» **YOUR ASSIGNMENT**
Your result should be the lines holding the word "Prop", copied from the entries below.

» **STUDY MATERIAL**
/-- What NTE_FWD and NTE_INV write for a limb, and what a residue sum of BCAST and EWMAC is (05_residue_engines). -/
def Obligations.TransformsAndSums : Prop :=
(∀ (s : State) (cl : Fin 512) (o : RunOp) (inv : Bool),
    let c := clAt s.m cl
    let t := nteCfg o.regs
    let e := entOf o t.midx
    let n := 2 ^ t.logn
    let src := t.src % 2 ^ 21
    let dst := t.dst % 2 ^ 21
    let a := (List.range n).map (fun j => (mword c.scratch (src + j)).toNat)
    c.nte.run = some o → o.done = false → t.op = b2n inv → t.count = 1 → t.chain.stages = [] → t.cmul = false →
    c.fence = [] → c.poisoned = [] → c.spErr = [] → o.zeroRows = [] → memWf c.scratch = true →
    ∃ m, exec (if inv then .nteInv cl else .nteFwd cl) s = .next { s with m := m }
      ∧ (entFor e t.logn = true → (∀ v ∈ a, v < e.q.toNat) → ∀ j, j < n →
          (mword (clAt m cl).scratch (dst + j)).toNat =
            (if inv then nttInv e.q.toNat (psiInvN e t.logn) t.logn 1 a
             else nttFwd e.q.toNat (psiN e t.logn) t.logn 1 a).getD j 0)
      ∧ (entFor e t.logn = false → (clAt m cl).nte.modInvalid = true ∧
          ∀ j, j < n → mword (clAt m cl).scratch (dst + j) = 0)
      ∧ (entFor e t.logn = true → (∃ v ∈ a, e.q.toNat ≤ v) → (clAt m cl).nte.domain = true ∧
          ∀ j, j < n → mword (clAt m cl).scratch (dst + j) = 0))
  ∧ (∀ (c : Cluster) (o : RunOp) (t : RmeCfg) (y : KeyIn) (g n m : Nat), t.chain.pro = [] →
    let ec := entOf o (rmeEntryC o.word t g n)
    let ea := fun k => if t.mode = 0 then entOf o (rmeEntryA o.word t g k) else ec
    let av := fun k => (scrWord c o.zeroRows (aWordAddr t (rixOf o.rix 0) g n k m)).toNat
    let bv := fun k => (scrWord c o.zeroRows (bWordAddr t y g n k m)).toNat
    ec.valid = true → (∀ k, k < t.k → (ea k).valid = true) →
    ((∀ k, k < t.k → av k < (ea k).q.toNat ∧ bv k < ec.q.toNat) →
      (macWord c o t y g n m).v = ((List.range t.k).map (fun k => av k * bv k)).sum % ec.q.toNat
      ∧ (macWord c o t y g n m).r.domain = false)
    ∧ ((∃ k, k < t.k ∧ ((ea k).q.toNat ≤ av k ∨ ec.q.toNat ≤ bv k)) →
      (macWord c o t y g n m).v = 0 ∧ (macWord c o t y g n m).r.domain = true))
  ∧ ∀ (c : Cluster) (o : RunOp) (t : RmeCfg) (y : KeyIn) (g n m : Nat), t.chain.pro = [] →
    let ec := entOf o (rmeEntryC o.word t g n)
    let ea := fun k => if t.mode = 0 then entOf o (rmeEntryA o.word t g k) else ec
    let av := fun k => (scrWord c o.zeroRows (aWordAddr t (rixOf o.rix 0) g n k m)).toNat
    let bv := fun k => (scrWord c o.zeroRows (bWordAddr t y g n k m)).toNat
    (ec.valid = false ∨ (∃ k, k < t.k ∧ (ea k).valid = false)) →
      (macWord c o t y g n m).v = 0 ∧ (macWord c o t y g n m).r.modInvalid = true
      ∧ ((∃ k, k < t.k ∧ ((ea k).valid = true ∧ (ea k).q.toNat ≤ av k ∨ ec.valid = true ∧ ec.q.toNat ≤ bv k)) →
          (macWord c o t y g n m).r.domain = true)

/-- Engine `e` of cluster `cl` did work of the operation `o` that wrote at most the words of `outs`; `fin` says whether all
its work is done. -/
def Sys2Proof.Certificates.Worked (m n : Module) (cl : Nat) (e : Engine) (o : RunOp)
    (outs : List (Nat × Word × List Nat)) (fin : Bool) : Prop :=
  (∃ r, (engOf (clAt n cl) e).run = some r ∧ r.done = fin ∧ r.job = o.job ∧ r.ctx = o.ctx ∧ r.opid = o.opid
      ∧ r.record = o.record ∧ r.dflag = o.dflag ∧ r.frames = o.frames ∧ r.regs = o.regs)
    ∧ (clAt n cl).scb = (clAt m cl).scb ∧ (clAt n cl).flags = (clAt m cl).flags
    ∧ (∀ k, k ≠ o.ctx ∨ o.record = none → ctxOf (clAt n cl) k = ctxOf (clAt m cl) k)
    ∧ (∀ q r, o.record = some q → (engOf (clAt n cl) e).run = some r →
        (r.pages = [] → ctxOf (clAt n cl) o.ctx = ctxOf (clAt m cl) o.ctx)
        ∧ (r.pages ≠ [] → ctxOf (clAt n cl) o.ctx = { ctxOf (clAt m cl) o.ctx with
            records := tmod {} (ctxOf (clAt m cl) o.ctx).records q (fun x => { x with unconf := r.pages.any (fun p => p.report.isNone) }) }))
    ∧ (∀ j, j ≠ cl → clAt n j = clAt m j) ∧ n.dies = m.dies ∧ n.stks = m.stks ∧ n.pke = m.pke
    ∧ (memWf (clAt m cl).scratch = true → ∀ w, (∀ p ∈ outs, p.1 ≠ w) →
        mword (clAt n cl).scratch w = mword (clAt m cl).scratch w)

/-- NTE_FWD, NTE_INV, BCAST, EWMAC, OPEN, TRAILING_PASS and VEC_OPERATION: the work is done once, and nothing but its
output words changes (05_residue_engines, 06_fused_chains, 07_vector_engine, 08_open_arithmetic). -/
def Obligations.EngineOperations : Prop :=
  ∀ (s : State) (cl : Fin 512) (o : RunOp),
    let c := clAt s.m cl
    let t := rmeCfg o.regs
    o.done = false →
    (c.nte.run = some o → ∀ cmd, (cmd = .nteFwd cl ∧ (nteCfg o.regs).op = 0) ∨ (cmd = .nteInv cl ∧ (nteCfg o.regs).op = 1) →
      ∃ n, exec cmd s = .next { s with m := n } ∧ Worked s.m n cl .nte o (nteRun c o).outs true)
    ∧ (c.rme.run = some o → ∀ cmd, (cmd = .bcast cl ∧ t.mode = 0) ∨ (cmd = .ewmac cl ∧ t.mode = 1) →
      ∃ n, exec cmd s = .next { s with m := n } ∧ Worked s.m n cl .rme o (macRun c o (keyInOf s.m cl o)).outs true)
    ∧ (c.rme.run = some o → t.mode = 2 → o.blocks = 0 → chainNorm t.chain = none →
      ∃ n, exec (.openMode cl) s = .next { s with m := n } ∧ Worked s.m n cl .rme o (openRun c o).outs true)
    ∧ (c.rme.run = some o → t.mode = 2 → o.blocks = 0 → chainNorm t.chain ≠ none →
      ∃ n, exec (.openMode cl) s = .next { s with m := n }
        ∧ Worked s.m n cl .rme o ((List.range (min 2 (blockCount t))).foldl (drainBlock c o t) { c := c }).outs false
        ∧ ∃ r, (clAt n cl).rme.run = some r ∧ r.blocks = blockCount t ∧ r.passed = o.passed)
    ∧ (c.rme.run = some o → pagesReported o = false → exec (.trailingPass cl o.passed) s = .next s)
    ∧ (c.rme.run = some o → pagesReported o = true → o.passed < o.blocks → ∀ st, chainNorm t.chain = some st →
      let y := passBlock o t st { c := c } o.passed
      ∃ n, exec (.trailingPass cl o.passed) s = .next { s with m := n }
        ∧ Worked s.m n cl .rme o (if o.passed + 2 < o.blocks then (drainBlock c o t y (o.passed + 2)).outs
            else if o.passed + 1 = o.blocks then (freeHold t s.m.free y).outs else y.outs) (decide (o.passed + 1 = o.blocks))
        ∧ ∃ r, (clAt n cl).rme.run = some r ∧ r.blocks = o.blocks ∧ r.passed = o.passed + 1)
    ∧ (c.vec.run = some o → (vecProg o.word (vecCfg o.regs)).any
        (fun u => !uopOk (vecCfg o.regs).luten (vecCfg o.regs).w (vecCfg o.regs).l u) = false →
      ∃ n, exec (.vecOperation cl) s = .next { s with m := n }
        ∧ Worked s.m n cl .vec o (vecRun c o (vecProg o.word (vecCfg o.regs))).outs true)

» **SOLUTION BELOW**
def Obligations.TransformsAndSums : Prop :=
    (outs : List (Nat × Word × List Nat)) (fin : Bool) : Prop :=
def Obligations.EngineOperations : Prop :=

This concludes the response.